I looked at Ben’s reflection in the window. He would have had to cope with all that, at a time when his own grief was at its most acute. It might have been kinder, for all of us, if he had not taken me to the funeral at all. With a chill, I wondered if that was what he had really done.
I still did not know whether to tell him about Dr. Nash. He looked tired again, now, almost depressed. He smiled only when I caught his gaze and smiled at him. Perhaps later, I thought, though whether there might be a better time I did not know. I could not help but feel I was to blame for his mood, either through something I had done or something I had not. I realized how much I really cared for this man.

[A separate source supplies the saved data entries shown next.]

-- ==== Sys2Proof/Laws/State.lean ====
section
/-! SUPPORT. One lemma for each update of the state and each field or accessor it leaves alone, true by unfolding. -/

namespace Sys2Proof.Machine

/-! rput -/

@[simp] theorem State.rput_pending (s : State) (k : RegKind) (i j : Nat) (v : W64) : (s.rput k i j v).pending = s.pending := rfl
@[simp] theorem State.rput_now (s : State) (k : RegKind) (i j : Nat) (v : W64) : (s.rput k i j v).now = s.now := rfl
@[simp] theorem State.rput_tb (s : State) (k : RegKind) (i j : Nat) (v : W64) : (s.rput k i j v).tb = s.tb := rfl
@[simp] theorem State.rput_tbPhase (s : State) (k : RegKind) (i j : Nat) (v : W64) : (s.rput k i j v).tbPhase = s.tbPhase := rfl
@[simp] theorem State.rput_fBase (s : State) (k : RegKind) (i j : Nat) (v : W64) : (s.rput k i j v).fBase = s.fBase := rfl
@[simp] theorem State.rput_cores (s : State) (k : RegKind) (i j : Nat) (v : W64) : (s.rput k i j v).cores = s.cores := rfl
@[simp] theorem State.rput_parts (s : State) (k : RegKind) (i j : Nat) (v : W64) : (s.rput k i j v).parts = s.parts := rfl
@[simp] theorem State.rput_home (s : State) (k : RegKind) (i j : Nat) (v : W64) : (s.rput k i j v).home = s.home := rfl
@[simp] theorem State.rput_fab (s : State) (k : RegKind) (i j : Nat) (v : W64) : (s.rput k i j v).fab = s.fab := rfl
@[simp] theorem State.rput_mem (s : State) (k : RegKind) (i j : Nat) (v : W64) : (s.rput k i j v).mem = s.mem := rfl
@[simp] theorem State.rput_reel (s : State) (k : RegKind) (i j : Nat) (v : W64) : (s.rput k i j v).reel = s.reel := rfl
@[simp] theorem State.rput_kiln (s : State) (k : RegKind) (i j : Nat) (v : W64) : (s.rput k i j v).kiln = s.kiln := rfl
@[simp] theorem State.rput_dies (s : State) (k : RegKind) (i j : Nat) (v : W64) : (s.rput k i j v).dies = s.dies := rfl
@[simp] theorem State.rput_ioFuses (s : State) (k : RegKind) (i j : Nat) (v : W64) : (s.rput k i j v).ioFuses = s.ioFuses := rfl
@[simp] theorem State.rput_pwr (s : State) (k : RegKind) (i j : Nat) (v : W64) : (s.rput k i j v).pwr = s.pwr := rfl
@[simp] theorem State.rput_ep (s : State) (k : RegKind) (i j : Nat) (v : W64) : (s.rput k i j v).ep = s.ep := rfl
@[simp] theorem State.rput_dmaCh (s : State) (k : RegKind) (i j : Nat) (v : W64) : (s.rput k i j v).dmaCh = s.dmaCh := rfl
@[simp] theorem State.rput_dmaEng (s : State) (k : RegKind) (i j : Nat) (v : W64) : (s.rput k i j v).dmaEng = s.dmaEng := rfl
@[simp] theorem State.rput_pmu (s : State) (k : RegKind) (i j : Nat) (v : W64) : (s.rput k i j v).pmu = s.pmu := rfl
@[simp] theorem State.rput_rpts (s : State) (k : RegKind) (i j : Nat) (v : W64) : (s.rput k i j v).rpts = s.rpts := rfl
@[simp] theorem State.rput_pins (s : State) (k : RegKind) (i j : Nat) (v : W64) : (s.rput k i j v).pins = s.pins := rfl
@[simp] theorem State.rput_free (s : State) (k : RegKind) (i j : Nat) (v : W64) : (s.rput k i j v).free = s.free := rfl
@[simp] theorem State.rput_core (s : State) (k : RegKind) (i j : Nat) (v : W64) (c0 : Nat) : (s.rput k i j v).core c0 = s.core c0 := rfl
@[simp] theorem State.rput_ctx (s : State) (k : RegKind) (i j : Nat) (v : W64) (c0 i0 : Nat) : (s.rput k i j v).ctx c0 i0 = s.ctx c0 i0 := rfl
@[simp] theorem State.rput_part (s : State) (k : RegKind) (i j : Nat) (v : W64) (p0 : Nat) : (s.rput k i j v).part p0 = s.part p0 := rfl
@[simp] theorem State.rput_die (s : State) (k : RegKind) (i j : Nat) (v : W64) (d0 : Nat) : (s.rput k i j v).die d0 = s.die d0 := rfl
@[simp] theorem State.rput_fcyc (s : State) (k : RegKind) (i j : Nat) (v : W64) : (s.rput k i j v).fcyc = s.fcyc := rfl
@[simp] theorem State.rput_time (s : State) (k : RegKind) (i j : Nat) (v : W64) : (s.rput k i j v).time = s.time := rfl
@[simp] theorem State.rput_rport (s : State) (k : RegKind) (i j : Nat) (v : W64) (k0 : Nat) : (s.rput k i j v).rport k0 = s.rport k0 := rfl
@[simp] theorem State.rput_slice (s : State) (k : RegKind) (i j : Nat) (v : W64) (n0 : Nat) : (s.rput k i j v).slice n0 = s.slice n0 := rfl
@[simp] theorem State.rput_msc (s : State) (k : RegKind) (i j : Nat) (v : W64) (l0 : Nat) : (s.rput k i j v).msc l0 = s.msc l0 := rfl
@[simp] theorem State.rput_kfind (s : State) (k : RegKind) (i j : Nat) (v : W64) (id0 : Nat) : (s.rput k i j v).kfind id0 = s.kfind id0 := rfl
@[simp] theorem State.rput_chan (s : State) (k : RegKind) (i j : Nat) (v : W64) (ch0 : Nat) : (s.rput k i j v).chan ch0 = s.chan ch0 := rfl
@[simp] theorem State.rput_eng (s : State) (k : RegKind) (i j : Nat) (v : W64) (e0 : Nat) : (s.rput k i j v).eng e0 = s.eng e0 := rfl
@[simp] theorem State.rput_rpt (s : State) (k : RegKind) (i j : Nat) (v : W64) (n0 : Nat) : (s.rput k i j v).rpt n0 = s.rpt n0 := rfl
@[simp] theorem State.rput_cfgW (s : State) (k : RegKind) (i j : Nat) (v : W64) (o0 : Nat) : (s.rput k i j v).cfgW o0 = s.cfgW o0 := rfl
@[simp] theorem State.rput_hwMode (s : State) (k : RegKind) (i j : Nat) (v : W64) (n0 : Nat) : (s.rput k i j v).hwMode n0 = s.hwMode n0 := rfl

/-! fput -/

@[simp] theorem State.fput_pending (s : State) (f : Fld) (i j v : Nat) : (s.fput f i j v).pending = s.pending := rfl
@[simp] theorem State.fput_now (s : State) (f : Fld) (i j v : Nat) : (s.fput f i j v).now = s.now := rfl
@[simp] theorem State.fput_tb (s : State) (f : Fld) (i j v : Nat) : (s.fput f i j v).tb = s.tb := rfl
@[simp] theorem State.fput_tbPhase (s : State) (f : Fld) (i j v : Nat) : (s.fput f i j v).tbPhase = s.tbPhase := rfl
@[simp] theorem State.fput_fBase (s : State) (f : Fld) (i j v : Nat) : (s.fput f i j v).fBase = s.fBase := rfl
@[simp] theorem State.fput_cores (s : State) (f : Fld) (i j v : Nat) : (s.fput f i j v).cores = s.cores := rfl
@[simp] theorem State.fput_parts (s : State) (f : Fld) (i j v : Nat) : (s.fput f i j v).parts = s.parts := rfl
@[simp] theorem State.fput_home (s : State) (f : Fld) (i j v : Nat) : (s.fput f i j v).home = s.home := rfl
@[simp] theorem State.fput_fab (s : State) (f : Fld) (i j v : Nat) : (s.fput f i j v).fab = s.fab := rfl
@[simp] theorem State.fput_mem (s : State) (f : Fld) (i j v : Nat) : (s.fput f i j v).mem = s.mem := rfl
@[simp] theorem State.fput_reel (s : State) (f : Fld) (i j v : Nat) : (s.fput f i j v).reel = s.reel := rfl
@[simp] theorem State.fput_kiln (s : State) (f : Fld) (i j v : Nat) : (s.fput f i j v).kiln = s.kiln := rfl
@[simp] theorem State.fput_dies (s : State) (f : Fld) (i j v : Nat) : (s.fput f i j v).dies = s.dies := rfl
@[simp] theorem State.fput_ioFuses (s : State) (f : Fld) (i j v : Nat) : (s.fput f i j v).ioFuses = s.ioFuses := rfl
@[simp] theorem State.fput_pwr (s : State) (f : Fld) (i j v : Nat) : (s.fput f i j v).pwr = s.pwr := rfl
@[simp] theorem State.fput_ep (s : State) (f : Fld) (i j v : Nat) : (s.fput f i j v).ep = s.ep := rfl
@[simp] theorem State.fput_dmaCh (s : State) (f : Fld) (i j v : Nat) : (s.fput f i j v).dmaCh = s.dmaCh := rfl
@[simp] theorem State.fput_dmaEng (s : State) (f : Fld) (i j v : Nat) : (s.fput f i j v).dmaEng = s.dmaEng := rfl
@[simp] theorem State.fput_pmu (s : State) (f : Fld) (i j v : Nat) : (s.fput f i j v).pmu = s.pmu := rfl
@[simp] theorem State.fput_rpts (s : State) (f : Fld) (i j v : Nat) : (s.fput f i j v).rpts = s.rpts := rfl
@[simp] theorem State.fput_pins (s : State) (f : Fld) (i j v : Nat) : (s.fput f i j v).pins = s.pins := rfl
@[simp] theorem State.fput_free (s : State) (f : Fld) (i j v : Nat) : (s.fput f i j v).free = s.free := rfl
@[simp] theorem State.fput_core (s : State) (f : Fld) (i j v : Nat) (c0 : Nat) : (s.fput f i j v).core c0 = s.core c0 := rfl
@[simp] theorem State.fput_ctx (s : State) (f : Fld) (i j v : Nat) (c0 i0 : Nat) : (s.fput f i j v).ctx c0 i0 = s.ctx c0 i0 := rfl
@[simp] theorem State.fput_part (s : State) (f : Fld) (i j v : Nat) (p0 : Nat) : (s.fput f i j v).part p0 = s.part p0 := rfl
@[simp] theorem State.fput_die (s : State) (f : Fld) (i j v : Nat) (d0 : Nat) : (s.fput f i j v).die d0 = s.die d0 := rfl
@[simp] theorem State.fput_fcyc (s : State) (f : Fld) (i j v : Nat) : (s.fput f i j v).fcyc = s.fcyc := rfl
@[simp] theorem State.fput_time (s : State) (f : Fld) (i j v : Nat) : (s.fput f i j v).time = s.time := rfl
@[simp] theorem State.fput_rport (s : State) (f : Fld) (i j v : Nat) (k0 : Nat) : (s.fput f i j v).rport k0 = s.rport k0 := rfl
@[simp] theorem State.fput_slice (s : State) (f : Fld) (i j v : Nat) (n0 : Nat) : (s.fput f i j v).slice n0 = s.slice n0 := rfl
@[simp] theorem State.fput_msc (s : State) (f : Fld) (i j v : Nat) (l0 : Nat) : (s.fput f i j v).msc l0 = s.msc l0 := rfl
@[simp] theorem State.fput_kfind (s : State) (f : Fld) (i j v : Nat) (id0 : Nat) : (s.fput f i j v).kfind id0 = s.kfind id0 := rfl
@[simp] theorem State.fput_chan (s : State) (f : Fld) (i j v : Nat) (ch0 : Nat) : (s.fput f i j v).chan ch0 = s.chan ch0 := rfl
@[simp] theorem State.fput_eng (s : State) (f : Fld) (i j v : Nat) (e0 : Nat) : (s.fput f i j v).eng e0 = s.eng e0 := rfl
@[simp] theorem State.fput_rpt (s : State) (f : Fld) (i j v : Nat) (n0 : Nat) : (s.fput f i j v).rpt n0 = s.rpt n0 := rfl
@[simp] theorem State.fput_cfgW (s : State) (f : Fld) (i j v : Nat) (o0 : Nat) : (s.fput f i j v).cfgW o0 = s.cfgW o0 := rfl
@[simp] theorem State.fput_hwMode (s : State) (f : Fld) (i j v : Nat) (n0 : Nat) : (s.fput f i j v).hwMode n0 = s.hwMode n0 := rfl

I could not say whether I loved him—and still can’t—but that is because I don’t really know what love is. Despite the nebulous, shimmering memory I have of him, I feel love for Adam, an instinct to protect him, the desire to give him everything, the feeling that he is part of me and without him I am incomplete. For my mother, too, when my mind sees her, I feel a different love. A more complex bond, with caveats and reservations. Not one I fully understand. But Ben? I find him attractive. I trust him—despite the lies he has told me, I know that he has only my best interests at heart—but can I say I love him, when I am only distantly aware of having known him for more than a few hours?
I did not know. But I wanted him to be happy, and, on some level, I understood that I wanted to be the person to make him so. I must make more effort, I decided. Take control. This journal could be a tool to improve both our lives, not just mine.